*** Opening GIVEN RECORDS ***

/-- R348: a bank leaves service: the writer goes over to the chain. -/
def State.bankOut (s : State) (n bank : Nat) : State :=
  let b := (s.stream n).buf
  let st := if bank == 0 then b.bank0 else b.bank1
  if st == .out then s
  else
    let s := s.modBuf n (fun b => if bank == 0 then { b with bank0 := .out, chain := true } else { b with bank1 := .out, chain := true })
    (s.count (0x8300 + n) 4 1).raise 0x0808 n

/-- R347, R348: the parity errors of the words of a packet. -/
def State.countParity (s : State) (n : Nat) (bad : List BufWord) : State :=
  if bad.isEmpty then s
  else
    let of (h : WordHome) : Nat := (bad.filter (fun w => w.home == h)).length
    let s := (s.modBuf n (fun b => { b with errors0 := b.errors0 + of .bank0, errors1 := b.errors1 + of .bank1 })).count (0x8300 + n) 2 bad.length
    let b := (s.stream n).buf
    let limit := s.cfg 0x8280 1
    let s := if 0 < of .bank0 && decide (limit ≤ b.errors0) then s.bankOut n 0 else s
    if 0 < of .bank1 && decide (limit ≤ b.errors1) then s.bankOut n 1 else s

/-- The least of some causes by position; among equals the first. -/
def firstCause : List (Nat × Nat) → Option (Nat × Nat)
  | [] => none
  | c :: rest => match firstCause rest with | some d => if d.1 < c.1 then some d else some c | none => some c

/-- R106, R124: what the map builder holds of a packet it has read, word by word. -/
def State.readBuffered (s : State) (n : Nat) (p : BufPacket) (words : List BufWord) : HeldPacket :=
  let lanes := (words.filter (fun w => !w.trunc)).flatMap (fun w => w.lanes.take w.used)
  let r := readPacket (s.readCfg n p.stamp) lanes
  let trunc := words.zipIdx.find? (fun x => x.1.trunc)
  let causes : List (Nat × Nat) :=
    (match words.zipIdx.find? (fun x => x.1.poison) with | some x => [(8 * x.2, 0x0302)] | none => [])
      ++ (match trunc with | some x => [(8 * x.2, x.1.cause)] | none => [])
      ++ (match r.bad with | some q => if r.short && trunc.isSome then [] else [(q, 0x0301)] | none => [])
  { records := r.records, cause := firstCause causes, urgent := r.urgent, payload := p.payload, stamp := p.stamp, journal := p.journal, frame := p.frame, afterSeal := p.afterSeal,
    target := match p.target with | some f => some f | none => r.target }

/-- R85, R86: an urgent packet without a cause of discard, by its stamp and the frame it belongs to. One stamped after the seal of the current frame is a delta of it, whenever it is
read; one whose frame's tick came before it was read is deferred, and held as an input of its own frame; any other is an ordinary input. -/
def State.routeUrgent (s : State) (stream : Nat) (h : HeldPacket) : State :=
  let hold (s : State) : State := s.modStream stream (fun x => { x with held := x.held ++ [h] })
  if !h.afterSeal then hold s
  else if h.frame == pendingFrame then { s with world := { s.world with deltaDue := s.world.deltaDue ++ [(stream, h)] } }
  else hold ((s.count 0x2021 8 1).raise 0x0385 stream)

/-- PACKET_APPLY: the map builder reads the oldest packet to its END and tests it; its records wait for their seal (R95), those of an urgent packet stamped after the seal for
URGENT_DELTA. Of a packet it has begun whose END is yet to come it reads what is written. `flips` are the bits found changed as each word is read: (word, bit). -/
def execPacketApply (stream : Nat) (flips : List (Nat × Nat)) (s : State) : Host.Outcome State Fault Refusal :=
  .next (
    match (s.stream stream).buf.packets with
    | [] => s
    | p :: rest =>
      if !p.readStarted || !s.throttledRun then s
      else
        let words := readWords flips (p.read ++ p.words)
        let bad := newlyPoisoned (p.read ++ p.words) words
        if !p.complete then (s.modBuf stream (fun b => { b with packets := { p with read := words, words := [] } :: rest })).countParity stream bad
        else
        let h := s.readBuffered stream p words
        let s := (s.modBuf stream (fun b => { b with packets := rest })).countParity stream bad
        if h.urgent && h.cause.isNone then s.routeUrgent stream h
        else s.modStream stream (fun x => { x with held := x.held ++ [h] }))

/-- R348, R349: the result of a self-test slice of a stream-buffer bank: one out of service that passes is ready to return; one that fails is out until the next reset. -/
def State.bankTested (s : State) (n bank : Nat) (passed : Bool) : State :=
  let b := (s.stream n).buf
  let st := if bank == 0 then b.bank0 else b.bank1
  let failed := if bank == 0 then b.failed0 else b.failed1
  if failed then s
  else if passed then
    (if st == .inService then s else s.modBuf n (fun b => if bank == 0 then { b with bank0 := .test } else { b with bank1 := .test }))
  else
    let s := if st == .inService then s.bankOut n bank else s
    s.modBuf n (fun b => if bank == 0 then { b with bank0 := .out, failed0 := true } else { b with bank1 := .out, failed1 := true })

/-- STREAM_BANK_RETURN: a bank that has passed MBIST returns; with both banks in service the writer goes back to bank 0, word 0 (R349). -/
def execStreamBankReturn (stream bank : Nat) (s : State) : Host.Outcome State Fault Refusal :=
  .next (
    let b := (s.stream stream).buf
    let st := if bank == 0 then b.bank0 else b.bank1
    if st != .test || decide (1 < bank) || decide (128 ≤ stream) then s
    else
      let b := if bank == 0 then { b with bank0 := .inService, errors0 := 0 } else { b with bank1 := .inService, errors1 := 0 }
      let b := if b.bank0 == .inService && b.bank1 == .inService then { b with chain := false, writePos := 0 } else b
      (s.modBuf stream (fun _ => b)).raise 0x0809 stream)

*** Closing GIVEN RECORDS ***
*** Opening GIVEN RECORDS ***

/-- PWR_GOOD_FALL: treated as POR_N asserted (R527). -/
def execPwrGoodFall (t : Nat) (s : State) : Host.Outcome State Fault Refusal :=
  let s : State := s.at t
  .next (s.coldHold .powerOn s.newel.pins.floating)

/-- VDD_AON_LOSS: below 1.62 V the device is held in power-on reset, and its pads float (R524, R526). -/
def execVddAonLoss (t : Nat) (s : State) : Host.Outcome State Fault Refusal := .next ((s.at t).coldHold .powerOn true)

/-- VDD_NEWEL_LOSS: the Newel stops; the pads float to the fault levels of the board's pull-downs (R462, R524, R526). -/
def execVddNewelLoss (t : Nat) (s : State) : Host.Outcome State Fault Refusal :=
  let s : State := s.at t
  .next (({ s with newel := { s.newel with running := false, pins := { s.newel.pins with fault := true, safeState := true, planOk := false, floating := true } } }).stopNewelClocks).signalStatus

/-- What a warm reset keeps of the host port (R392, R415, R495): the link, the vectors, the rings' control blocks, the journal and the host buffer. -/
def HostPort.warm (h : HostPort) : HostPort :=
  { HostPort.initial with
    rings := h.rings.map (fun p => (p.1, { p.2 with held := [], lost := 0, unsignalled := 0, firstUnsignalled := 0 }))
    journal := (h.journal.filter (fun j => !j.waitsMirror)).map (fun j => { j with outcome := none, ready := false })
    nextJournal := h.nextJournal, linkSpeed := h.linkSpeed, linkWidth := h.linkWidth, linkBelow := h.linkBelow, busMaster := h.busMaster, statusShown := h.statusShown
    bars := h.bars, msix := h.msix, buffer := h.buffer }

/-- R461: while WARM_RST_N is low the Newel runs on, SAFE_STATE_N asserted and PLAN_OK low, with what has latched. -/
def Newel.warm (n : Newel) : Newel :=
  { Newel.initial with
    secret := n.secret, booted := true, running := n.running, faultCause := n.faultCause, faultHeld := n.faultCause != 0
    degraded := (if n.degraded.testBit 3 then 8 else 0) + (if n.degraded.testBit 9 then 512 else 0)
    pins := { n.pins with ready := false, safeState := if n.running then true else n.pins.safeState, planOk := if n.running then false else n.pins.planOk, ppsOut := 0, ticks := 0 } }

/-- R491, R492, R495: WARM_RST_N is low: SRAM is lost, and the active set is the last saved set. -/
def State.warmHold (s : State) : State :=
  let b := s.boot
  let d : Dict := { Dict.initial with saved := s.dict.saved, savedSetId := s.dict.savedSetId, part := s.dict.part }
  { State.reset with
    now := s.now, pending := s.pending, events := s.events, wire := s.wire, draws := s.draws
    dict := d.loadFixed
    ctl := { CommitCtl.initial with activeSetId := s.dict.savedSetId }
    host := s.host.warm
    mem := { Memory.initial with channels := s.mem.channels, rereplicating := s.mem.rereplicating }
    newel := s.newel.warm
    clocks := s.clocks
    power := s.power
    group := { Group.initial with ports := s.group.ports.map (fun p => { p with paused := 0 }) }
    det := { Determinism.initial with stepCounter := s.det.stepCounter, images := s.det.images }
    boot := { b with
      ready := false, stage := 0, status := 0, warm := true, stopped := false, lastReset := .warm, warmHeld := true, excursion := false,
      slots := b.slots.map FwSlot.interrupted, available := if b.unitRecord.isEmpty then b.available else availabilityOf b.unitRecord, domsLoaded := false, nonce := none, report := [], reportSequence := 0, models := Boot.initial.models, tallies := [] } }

*** Closing GIVEN RECORDS ***
*** Opening GIVEN RECORDS ***

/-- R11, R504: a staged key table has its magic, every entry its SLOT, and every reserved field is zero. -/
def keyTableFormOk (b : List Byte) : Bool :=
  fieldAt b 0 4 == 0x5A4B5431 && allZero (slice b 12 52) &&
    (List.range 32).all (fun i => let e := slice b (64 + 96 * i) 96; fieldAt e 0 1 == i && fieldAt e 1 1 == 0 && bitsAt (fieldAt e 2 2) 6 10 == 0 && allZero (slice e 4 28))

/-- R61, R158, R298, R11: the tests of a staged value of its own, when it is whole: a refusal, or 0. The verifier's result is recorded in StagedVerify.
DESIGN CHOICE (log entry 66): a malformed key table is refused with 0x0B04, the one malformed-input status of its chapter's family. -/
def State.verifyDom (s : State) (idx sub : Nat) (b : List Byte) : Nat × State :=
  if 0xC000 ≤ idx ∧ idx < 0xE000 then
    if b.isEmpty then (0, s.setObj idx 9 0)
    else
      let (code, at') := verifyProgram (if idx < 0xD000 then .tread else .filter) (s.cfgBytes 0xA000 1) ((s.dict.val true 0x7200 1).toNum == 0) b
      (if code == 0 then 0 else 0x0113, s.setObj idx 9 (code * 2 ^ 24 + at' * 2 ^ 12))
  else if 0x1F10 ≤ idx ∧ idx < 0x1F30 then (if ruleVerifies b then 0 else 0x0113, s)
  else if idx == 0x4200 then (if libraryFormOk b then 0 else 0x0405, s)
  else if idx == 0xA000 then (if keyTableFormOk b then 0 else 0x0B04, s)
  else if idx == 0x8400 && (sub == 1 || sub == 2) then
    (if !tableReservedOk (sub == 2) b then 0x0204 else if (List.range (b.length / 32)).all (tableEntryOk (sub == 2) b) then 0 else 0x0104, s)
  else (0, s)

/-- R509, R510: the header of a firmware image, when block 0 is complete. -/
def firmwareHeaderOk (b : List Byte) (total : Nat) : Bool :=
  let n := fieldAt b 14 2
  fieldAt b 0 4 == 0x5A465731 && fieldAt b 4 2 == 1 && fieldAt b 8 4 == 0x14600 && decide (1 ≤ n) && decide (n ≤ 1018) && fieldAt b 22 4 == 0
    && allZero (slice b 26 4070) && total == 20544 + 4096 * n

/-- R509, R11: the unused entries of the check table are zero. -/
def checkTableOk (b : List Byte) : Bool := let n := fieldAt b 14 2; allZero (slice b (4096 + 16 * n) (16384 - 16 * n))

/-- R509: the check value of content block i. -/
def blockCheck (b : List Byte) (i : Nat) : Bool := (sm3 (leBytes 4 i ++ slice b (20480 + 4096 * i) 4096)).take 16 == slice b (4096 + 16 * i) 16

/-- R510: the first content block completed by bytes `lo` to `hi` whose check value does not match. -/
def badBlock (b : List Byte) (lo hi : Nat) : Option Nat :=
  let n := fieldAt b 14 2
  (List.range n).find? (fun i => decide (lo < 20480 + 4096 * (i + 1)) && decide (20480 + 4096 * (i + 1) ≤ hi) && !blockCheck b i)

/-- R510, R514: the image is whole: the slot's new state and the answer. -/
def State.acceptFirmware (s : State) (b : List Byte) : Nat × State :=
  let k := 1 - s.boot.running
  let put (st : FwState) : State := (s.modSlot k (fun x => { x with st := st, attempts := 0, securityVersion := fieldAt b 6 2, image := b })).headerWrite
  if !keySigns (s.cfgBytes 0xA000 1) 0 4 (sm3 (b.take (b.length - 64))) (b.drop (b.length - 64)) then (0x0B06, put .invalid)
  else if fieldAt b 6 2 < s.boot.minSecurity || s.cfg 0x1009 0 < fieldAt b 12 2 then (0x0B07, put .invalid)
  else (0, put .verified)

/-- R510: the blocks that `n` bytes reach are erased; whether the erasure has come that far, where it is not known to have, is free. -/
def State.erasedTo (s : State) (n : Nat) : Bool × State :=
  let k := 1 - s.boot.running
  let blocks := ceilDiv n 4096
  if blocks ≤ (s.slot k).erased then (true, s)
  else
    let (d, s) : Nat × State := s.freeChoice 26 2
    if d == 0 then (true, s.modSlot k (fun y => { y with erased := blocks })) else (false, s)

*** Closing GIVEN RECORDS ***

__WHAT YOU WILL DO__.
Word for word, restate the lines of the listing above starting at the line with "is complete. -/" and ending at the line with "fieldAt b 0 4 == 0x5A465731", and nothing outside them.

__EXPECTED ANSWER__.
/-- R509, R510: the header of a firmware image, when block 0 is complete. -/
def firmwareHeaderOk (b : List Byte) (total : Nat) : Bool :=
  let n := fieldAt b 14 2
  fieldAt b 0 4 == 0x5A465731 && fieldAt b 4 2 == 1 && fieldAt b 8 4 == 0x14600 && decide (1 ≤ n) && decide (n ≤ 1018) && fieldAt b 22 4 == 0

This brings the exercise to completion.